Moggridgea crudeni

Scientific classification
- Kingdom: Animalia
- Phylum: Arthropoda
- Subphylum: Chelicerata
- Class: Arachnida
- Order: Araneae
- Infraorder: Mygalomorphae
- Family: Migidae
- Genus: Moggridgea
- Species: M. crudeni
- Binomial name: Moggridgea crudeni Hewitt, 1913

= Moggridgea crudeni =

- Authority: Hewitt, 1913

Species of spider

Moggridgea crudeni is a species of spider in the family Migidae. It is endemic to the Eastern Cape province of South Africa.

== Distribution ==
Moggridgea crudeni is known from several localities in the Eastern Cape, including Alicedale, Port Alfred, and Woodfields Kranz near Zuurberg.

== Habitat ==
The species inhabits the Nama Karoo biome at altitudes ranging from 59 to 283 m above sea level.
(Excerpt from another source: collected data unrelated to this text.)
-- ==== Sys2Proof/Machine/Operands.lean ====
section
/-! DEFINITION. The operand forms: command descriptors (Table 4-5), point and group configuration records with their rules (Tables 7-1 to 7-4, 8-1 to 8-6), and FANOUT (Table 7-8). -/

namespace Sys2Proof.Machine

/-! ## Command descriptors (R117) -/

/-- A CMD descriptor: OPCODE, FLAGS, TAG and its 64 bytes. -/
structure Desc where
  opcode : Nat
  fence : Bool
  irqNow : Bool
  force : Bool
  tag : U32
  raw : List Byte
  deriving DecidableEq, Repr

def Desc.ofBytes (l : List Byte) : Desc :=
  let fl := u16At l 2
  { opcode := leAt l 0 2, fence := bitAt fl 0, irqNow := bitAt fl 1, force := bitAt fl 2,
    tag := u32At l 4, raw := fit 64 l }

/-- An argument field, at its offset in the descriptor. -/
def Desc.arg (d : Desc) (o n : Nat) : Nat := leAt d.raw o n

/-- Every byte of [o, o + n) is zero. -/
def Desc.resv (d : Desc) (o n : Nat) : Bool := allZero (slice d.raw o n)

/-- A host address that must be aligned to 64 B. -/
def Desc.aligned (d : Desc) (o : Nat) : Bool := d.arg o 8 % 64 == 0

/-! ## Point configuration (Tables 7-1, 7-2) -/

structure PCfg where
  srcType : Nat
  srcIndex : Nat
  enable : Bool
  invert : Bool
  latch : Bool
  faultAlarm : Bool
  rate : Bool
  custody : Bool
  panel : Bool
  gain : F32
  offset : F32
  thLL : F32
  thL : F32
  thH : F32
  thHH : F32
  hyst : F32
  rateLimit : F32
  onDelay : Nat
  offDelay : Nat
  group : Nat
  prio : Nat
  thEn : Byte
  blockSrc : U32
  blockDelay : Nat
  shelveMax : Nat
  raw : List Byte
  deriving DecidableEq, Repr

def PCfg.ofBytes (l : List Byte) : PCfg :=
  let src := u32At l 0
  { srcType := fld src 28 4, srcIndex := fld src 8 20, enable := bitAt src 0, invert := bitAt src 1,
    latch := bitAt src 2, faultAlarm := bitAt src 3, rate := bitAt src 4, custody := bitAt src 5, panel := bitAt src 6,
    gain := u32At l 4, offset := u32At l 8, thLL := u32At l 0xC, thL := u32At l 0x10, thH := u32At l 0x14,
    thHH := u32At l 0x18, hyst := u32At l 0x1C, rateLimit := u32At l 0x20, onDelay := leAt l 0x24 2,
    offDelay := leAt l 0x26 2, group := leAt l 0x28 1, prio := leAt l 0x29 1, thEn := byteAt l 0x2B,
    blockSrc := u32At l 0x2C, blockDelay := leAt l 0x30 2, shelveMax := leAt l 0x32 2, raw := l }

/-- Types 2, 5 and 6 make digital points (R206). -/
def PCfg.digital (c : PCfg) : Bool := c.srcType == 2 || c.srcType == 5 || c.srcType == 6

/-- Types 1, 3, 4 and 7 make analog points (R206). -/
def PCfg.analog (c : PCfg) : Bool := c.srcType == 1 || c.srcType == 3 || c.srcType == 4 || c.srcType == 7

/-- SRC_INDEX lies in the range of its type (Table 7-3). -/
def srcRange (type index : Nat) : Bool :=
  match type with
  | 0 => index == 0
  | 1 => decide (index < 256)
  | 2 => decide (index < 64)
  | 3 => decide (index < 16)
  | 4 => decide (index < 32768)
  | 5 => decide (index < 81920)
  | 6 => decide (index < 256)
  | 7 => index == 0
  | _ => false

/-- A list of values in strictly rising order. -/
def rising : List F32 → Bool
  | a :: b :: l => F32.lt a b && rising (b :: l)
  | _ => true

/-- BLOCK_SRC's word is well formed: rule 9 of Table 7-4 but for the point itself. -/
def blockWordOk (w : U32) : Bool :=
  (fld w 0 17 == 0x1FFFF || decide (fld w 0 17 < 81920)) && decide (fld w 17 3 < 4) && fld w 20 12 == 0

/-- The rules of Table 7-4 other than CRC, for point p. -/
def PCfg.rulesOk (c : PCfg) (p : Nat) : Bool :=
  let en := fun i => bitAt c.thEn i
  let levels := (if en 0 then [c.thLL] else []) ++ (if en 1 then [c.thL] else []) ++
    (if en 2 then [c.thH] else []) ++ (if en 3 then [c.thHH] else [])
  srcRange c.srcType c.srcIndex
    -- A point type that reads another point does not name itself (Table 7-3).
    && !(c.srcType == 5 && c.srcIndex == p)
    && !bitAt (u32At c.raw 0) 7 && !(c.invert && c.analog)
    && F32.isFinite c.gain && F32.isFinite c.offset && F32.isFinite c.hyst && F32.le 0 c.hyst
    && levels.all F32.isFinite && rising levels
    && !(c.digital && (c.thEn != 0 || c.rate))
    && !(c.rate && fld c.thEn 0 4 != 0) && !(en 4 && !c.rate)
    && !(en 4 && (!F32.isFinite c.rateLimit || F32.eq c.rateLimit 0))
    && decide (c.prio ≤ 3) && fld c.thEn 5 3 == 0
    && blockWordOk c.blockSrc && fld c.blockSrc 0 17 != p
    && leAt c.raw 0x3A 2 == 0

/-- A record is valid (R207). -/
def PCfg.valid (c : PCfg) (p : Nat) : Bool := c.rulesOk p && crcOk c.raw 64

/-- Point p's configuration record as an engine reads it. -/
def State.pcfg (s : State) (p : Nat) : PCfg := PCfg.ofBytes (s.tarnSee (Tarn.POINT_CFG + 64 * p) 64)

/-- The point is not DISABLED by its configuration (R206). -/
def PCfg.on (c : PCfg) : Bool := c.srcType != 0 && c.enable

/-- A point state code of an alarm: LL, L, H, HH or RATE (R360, R247). -/
def alarmCode (st : Byte) : Bool := st == 2 || st == 3 || st == 4 || st == 5 || st == 6

/-- STATE is an alarm state of Table 7-7. -/
def PCfg.alarm (c : PCfg) (st : Byte) : Bool := alarmCode st || (st == 7 && c.faultAlarm)

/-- What an engine reads of a configuration record: of one that is not valid, no field (R225). -/
def PCfg.read (c : PCfg) (p : Nat) : PCfg := if c.valid p then c else PCfg.ofBytes (zeros 64)

/-! ## FANOUT (R210, R211) -/

/-- Tarn offset of the head of a source (Table 7-8). -/
def headOffset (type index : Nat) : Off :=
  match type with
  | 1 => Tarn.FANOUT + 8 * index
  | 2 => Tarn.FANOUT + 0x800 + 8 * index
  | 3 => Tarn.FANOUT + 0xA00 + 8 * index
  | _ => Tarn.FANOUT + 0x1000 + 8 * index

abbrev Tarn.FAN_LIST : Off := 0xA41000

/-- The list entries of a source, up to the end of the list area (R211). -/
def State.fanout (s : State) (type index : Nat) : List Nat :=
  let h := s.tarnSee (headOffset type index) 8
  let lo := leAt h 0 4
  let n := min (leAt h 4 2) (195584 - lo)
  (chunks 4 (s.tarnSee (Tarn.FAN_LIST + 4 * lo) (4 * n))).map (fun e => leNat e % 2 ^ 17)

/-! ## Group configuration (Tables 8-1 to 8-3) -/

structure GStage where
  outMask : U64
  canId : U32
  canCh : Nat
  accType : Nat
  accIndex : Nat
  deriving DecidableEq, Repr

structure GCfg where
  gctl : U32
  prio : Nat
  nStages : Nat
  dmDi : Nat
  blockSrc : U32
  blockDelay : Nat
  floodN : Nat
  floodWindow : Nat
  tAccept : Nat
  tAll : Nat
  canRepeat : Nat
  dmPeriod : Nat
  dmWarn : Nat
  bridgeId : U32
  bridgeMask : U64
  warnMask : U64
  bridgeCh : Nat
  stages : List GStage
  raw : List Byte
  deriving DecidableEq, Repr

def GStage.ofBytes (l : List Byte) : GStage :=
  { outMask := u64At l 0, canId := u32At l 8, canCh := leAt l 0xC 1, accType := leAt l 0xD 1, accIndex := leAt l 0xE 2 }

def GCfg.ofBytes (l : List Byte) : GCfg :=
  { gctl := u32At l 0, prio := leAt l 4 1, nStages := leAt l 6 1, dmDi := leAt l 7 1, blockSrc := u32At l 8,
    blockDelay := leAt l 0xC 2, floodN := leAt l 0xE 2, floodWindow := leAt l 0x10 2, tAccept := leAt l 0x12 2,
    tAll := leAt l 0x14 2, canRepeat := leAt l 0x16 2, dmPeriod := leAt l 0x18 2, dmWarn := leAt l 0x1A 2,
    bridgeId := u32At l 0x1C, bridgeMask := u64At l 0x20, warnMask := u64At l 0x28, bridgeCh := leAt l 0x30 1,
    stages := (List.range 6).map (fun k => GStage.ofBytes (slice l (0x40 + 16 * k) 16)), raw := l }

def GCfg.enable (c : GCfg) : Bool := bitAt c.gctl 0
def GCfg.callEn (c : GCfg) : Bool := bitAt c.gctl 1
def GCfg.deadman (c : GCfg) : Bool := bitAt c.gctl 2
def GCfg.recall (c : GCfg) : Bool := bitAt c.gctl 3

/-- Stages 1 to N_STAGES (R244). -/
def GCfg.used (c : GCfg) : List GStage := c.stages.take c.nStages

/-- A CAN identifier of Table 8-3 is well formed (rule 5 of Table 8-6). -/
def callIdOk (id : U32) : Bool := !bitAt id 31 && (bitAt id 29 || decide (fld id 0 29 ≤ 0x7FF))

def callChOk (ch : Nat) : Bool := decide (ch < 8) || ch == 0xFF

def GStage.rulesOk (g : GStage) : Bool :=
  decide (g.accType ≤ 2) &&
    (g.accType != 0 || g.accIndex == 0) && (g.accType != 1 || decide (g.accIndex < 64)) &&
    (g.accType != 2 || decide (g.accIndex < 32768)) &&
    callChOk g.canCh && callIdOk g.canId

/-- The rules of Table 8-6 other than CRC. -/
def GCfg.rulesOk (c : GCfg) : Bool :=
  decide (c.prio ≤ 3) && inRange 1 6 c.nStages && inRange 10 3600 c.tAccept && inRange 10 3600 c.tAll
    && decide (c.canRepeat ≤ 600) && decide (c.floodN ≤ 1000) && (c.floodN == 0 || inRange 1 600 c.floodWindow)
    && (if c.deadman then inRange 180 1800 c.dmPeriod && decide (c.dmWarn < c.dmPeriod) && decide (c.dmDi ≤ 63)
        else c.dmDi == 0xFF)
    && c.used.all GStage.rulesOk && callChOk c.bridgeCh && callIdOk c.bridgeId
    && blockWordOk c.blockSrc
    && fld c.gctl 4 28 == 0 && byteAt c.raw 5 == 0 && allZero (slice c.raw 0x31 15)
    && leAt c.raw 0xA2 2 == 0 && leAt c.raw 0xA8 4 == 0

/-- A group configuration is valid (R253). -/
def GCfg.valid (c : GCfg) : Bool := c.rulesOk && crcOk c.raw 0xB0

/-- Group g's configuration as an engine reads it. -/
def State.gcfg (s : State) (g : Nat) : GCfg := GCfg.ofBytes (s.tarnSee (Tarn.GROUPS + 256 * g) 0xB0)

end Sys2Proof.Machine
end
It is a rupicolous species, making nests in earth-filled cracks and cavities in rocks.

== Description ==

Moggridgea crudeni is known only from the female. The species constructs distinctive nests in rocky environments, closed with an oval door that has an evenly rounded rim.

== Ecology ==
Moggridgea crudeni is a rupicolous, nest-building trapdoor species. Adult females were collected in June and October.

== Conservation ==
Moggridgea crudeni is listed as Data Deficient due to taxonomic reasons. All specimens were collected between 1913 and 1917, and the male remains unknown. Additional sampling is needed to determine the species' current range and collect male specimens.

== Taxonomy ==
The species was originally described by John Hewitt in 1913 from Alicedale and later revised by Charles E. Griswold in 1987.